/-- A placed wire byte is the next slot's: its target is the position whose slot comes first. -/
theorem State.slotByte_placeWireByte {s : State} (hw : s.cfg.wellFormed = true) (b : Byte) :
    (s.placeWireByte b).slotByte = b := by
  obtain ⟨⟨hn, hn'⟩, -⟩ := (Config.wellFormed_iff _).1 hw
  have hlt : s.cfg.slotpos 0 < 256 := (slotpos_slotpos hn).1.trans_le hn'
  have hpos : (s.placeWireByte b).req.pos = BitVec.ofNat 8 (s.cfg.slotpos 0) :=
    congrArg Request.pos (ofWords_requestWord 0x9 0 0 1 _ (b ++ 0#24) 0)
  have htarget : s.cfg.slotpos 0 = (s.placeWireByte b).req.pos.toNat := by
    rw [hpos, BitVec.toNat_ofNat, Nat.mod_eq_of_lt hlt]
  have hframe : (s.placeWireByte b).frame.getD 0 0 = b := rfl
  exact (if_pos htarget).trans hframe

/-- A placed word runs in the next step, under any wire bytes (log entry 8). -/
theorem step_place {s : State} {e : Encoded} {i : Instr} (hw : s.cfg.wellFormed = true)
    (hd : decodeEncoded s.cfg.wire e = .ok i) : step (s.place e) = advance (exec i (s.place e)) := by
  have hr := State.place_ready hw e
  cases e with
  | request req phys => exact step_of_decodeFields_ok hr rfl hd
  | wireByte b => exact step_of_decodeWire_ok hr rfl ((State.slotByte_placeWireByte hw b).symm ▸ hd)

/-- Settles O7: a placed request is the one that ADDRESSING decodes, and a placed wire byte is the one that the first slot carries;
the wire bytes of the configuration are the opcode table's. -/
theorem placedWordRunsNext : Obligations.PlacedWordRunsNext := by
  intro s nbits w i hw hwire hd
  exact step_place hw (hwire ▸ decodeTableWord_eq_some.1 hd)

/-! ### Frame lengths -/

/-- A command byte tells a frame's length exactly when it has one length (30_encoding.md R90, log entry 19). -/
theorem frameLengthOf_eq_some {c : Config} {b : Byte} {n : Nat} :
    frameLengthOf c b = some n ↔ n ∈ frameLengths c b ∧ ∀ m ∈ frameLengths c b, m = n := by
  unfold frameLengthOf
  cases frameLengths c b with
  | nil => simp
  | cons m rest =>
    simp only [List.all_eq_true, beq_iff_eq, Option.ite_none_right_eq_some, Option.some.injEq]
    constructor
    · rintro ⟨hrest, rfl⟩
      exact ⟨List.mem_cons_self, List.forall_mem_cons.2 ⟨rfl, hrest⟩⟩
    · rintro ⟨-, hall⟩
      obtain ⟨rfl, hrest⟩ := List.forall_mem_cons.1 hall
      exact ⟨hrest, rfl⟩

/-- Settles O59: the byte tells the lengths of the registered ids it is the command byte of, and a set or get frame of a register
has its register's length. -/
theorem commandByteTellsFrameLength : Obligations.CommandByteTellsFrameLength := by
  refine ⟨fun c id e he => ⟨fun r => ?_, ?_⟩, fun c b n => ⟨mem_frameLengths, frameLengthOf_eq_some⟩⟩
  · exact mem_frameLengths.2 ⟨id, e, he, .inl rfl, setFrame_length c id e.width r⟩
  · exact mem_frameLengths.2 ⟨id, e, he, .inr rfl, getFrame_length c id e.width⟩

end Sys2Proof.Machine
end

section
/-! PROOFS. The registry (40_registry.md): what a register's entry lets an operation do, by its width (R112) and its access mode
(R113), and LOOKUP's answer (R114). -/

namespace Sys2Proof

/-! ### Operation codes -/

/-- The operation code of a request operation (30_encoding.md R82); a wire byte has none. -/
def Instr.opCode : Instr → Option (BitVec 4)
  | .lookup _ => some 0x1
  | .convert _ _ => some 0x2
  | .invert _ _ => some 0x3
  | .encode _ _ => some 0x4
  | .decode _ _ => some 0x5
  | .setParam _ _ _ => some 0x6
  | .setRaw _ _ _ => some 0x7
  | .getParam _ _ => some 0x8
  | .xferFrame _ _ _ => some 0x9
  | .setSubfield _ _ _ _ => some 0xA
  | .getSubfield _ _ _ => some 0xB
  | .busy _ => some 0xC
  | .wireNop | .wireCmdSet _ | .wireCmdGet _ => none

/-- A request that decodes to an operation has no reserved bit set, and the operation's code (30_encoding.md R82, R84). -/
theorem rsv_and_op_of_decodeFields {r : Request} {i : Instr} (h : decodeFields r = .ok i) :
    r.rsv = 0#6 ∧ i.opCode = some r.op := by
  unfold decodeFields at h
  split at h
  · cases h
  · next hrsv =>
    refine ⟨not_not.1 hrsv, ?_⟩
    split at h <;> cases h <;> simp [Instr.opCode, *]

--

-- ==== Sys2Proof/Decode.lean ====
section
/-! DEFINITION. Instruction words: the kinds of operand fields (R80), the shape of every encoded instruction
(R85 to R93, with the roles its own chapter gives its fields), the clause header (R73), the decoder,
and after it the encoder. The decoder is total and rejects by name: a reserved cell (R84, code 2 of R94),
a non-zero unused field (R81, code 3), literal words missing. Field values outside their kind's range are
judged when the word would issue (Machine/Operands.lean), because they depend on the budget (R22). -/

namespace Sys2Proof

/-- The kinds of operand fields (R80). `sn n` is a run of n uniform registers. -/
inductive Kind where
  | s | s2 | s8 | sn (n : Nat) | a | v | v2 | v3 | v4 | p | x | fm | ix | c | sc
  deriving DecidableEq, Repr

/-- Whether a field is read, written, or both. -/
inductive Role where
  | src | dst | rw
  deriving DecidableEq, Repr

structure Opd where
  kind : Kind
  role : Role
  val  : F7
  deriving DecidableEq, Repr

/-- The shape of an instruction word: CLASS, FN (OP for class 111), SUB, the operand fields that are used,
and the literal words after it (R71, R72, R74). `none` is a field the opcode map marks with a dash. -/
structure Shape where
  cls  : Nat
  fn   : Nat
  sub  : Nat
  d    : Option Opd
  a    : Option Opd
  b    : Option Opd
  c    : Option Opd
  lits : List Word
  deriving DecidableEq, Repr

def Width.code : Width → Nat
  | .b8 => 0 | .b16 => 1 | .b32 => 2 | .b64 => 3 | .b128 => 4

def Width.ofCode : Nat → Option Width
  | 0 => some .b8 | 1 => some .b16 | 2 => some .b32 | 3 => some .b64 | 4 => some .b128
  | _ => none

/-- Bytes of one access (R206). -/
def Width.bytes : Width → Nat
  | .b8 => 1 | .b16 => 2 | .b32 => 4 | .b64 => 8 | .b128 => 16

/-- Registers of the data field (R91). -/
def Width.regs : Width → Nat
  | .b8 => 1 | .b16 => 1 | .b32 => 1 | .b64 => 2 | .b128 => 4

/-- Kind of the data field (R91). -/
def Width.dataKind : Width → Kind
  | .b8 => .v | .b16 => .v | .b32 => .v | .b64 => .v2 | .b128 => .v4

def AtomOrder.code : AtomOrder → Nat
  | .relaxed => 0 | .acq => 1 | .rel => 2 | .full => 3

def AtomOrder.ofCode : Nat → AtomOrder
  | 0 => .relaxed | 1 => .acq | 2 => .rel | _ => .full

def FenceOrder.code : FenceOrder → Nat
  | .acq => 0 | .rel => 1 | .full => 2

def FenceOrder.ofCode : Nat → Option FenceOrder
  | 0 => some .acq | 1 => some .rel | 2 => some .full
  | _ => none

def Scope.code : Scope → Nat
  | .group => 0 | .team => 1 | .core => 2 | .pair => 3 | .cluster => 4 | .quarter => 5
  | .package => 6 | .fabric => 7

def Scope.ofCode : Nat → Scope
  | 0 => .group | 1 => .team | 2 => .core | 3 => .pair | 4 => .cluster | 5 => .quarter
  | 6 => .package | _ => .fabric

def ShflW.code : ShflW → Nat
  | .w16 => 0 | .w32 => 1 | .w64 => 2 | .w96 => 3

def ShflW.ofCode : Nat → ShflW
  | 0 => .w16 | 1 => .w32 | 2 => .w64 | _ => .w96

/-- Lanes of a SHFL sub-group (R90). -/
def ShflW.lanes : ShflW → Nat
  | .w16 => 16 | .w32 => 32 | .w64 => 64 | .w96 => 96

*Work required*: Scan the lines above for "every encoded instruction" and for "shape of an". Repeat exactly the line holding each of them and every line in between.

*Exercise solution*:
/-! DEFINITION. Instruction words: the kinds of operand fields (R80), the shape of every encoded instruction
(R85 to R93, with the roles its own chapter gives its fields), the clause header (R73), the decoder,
and after it the encoder. The decoder is total and rejects by name: a reserved cell (R84, code 2 of R94),
a non-zero unused field (R81, code 3), literal words missing. Field values outside their kind's range are
judged when the word would issue (Machine/Operands.lean), because they depend on the budget (R22). -/

namespace Sys2Proof

/-- The kinds of operand fields (R80). `sn n` is a run of n uniform registers. -/
inductive Kind where
  | s | s2 | s8 | sn (n : Nat) | a | v | v2 | v3 | v4 | p | x | fm | ix | c | sc
  deriving DecidableEq, Repr

/-- Whether a field is read, written, or both. -/
inductive Role where
  | src | dst | rw
  deriving DecidableEq, Repr

structure Opd where
  kind : Kind
  role : Role
  val  : F7
  deriving DecidableEq, Repr

/-- The shape of an instruction word: CLASS, FN (OP for class 111), SUB, the operand fields that are used,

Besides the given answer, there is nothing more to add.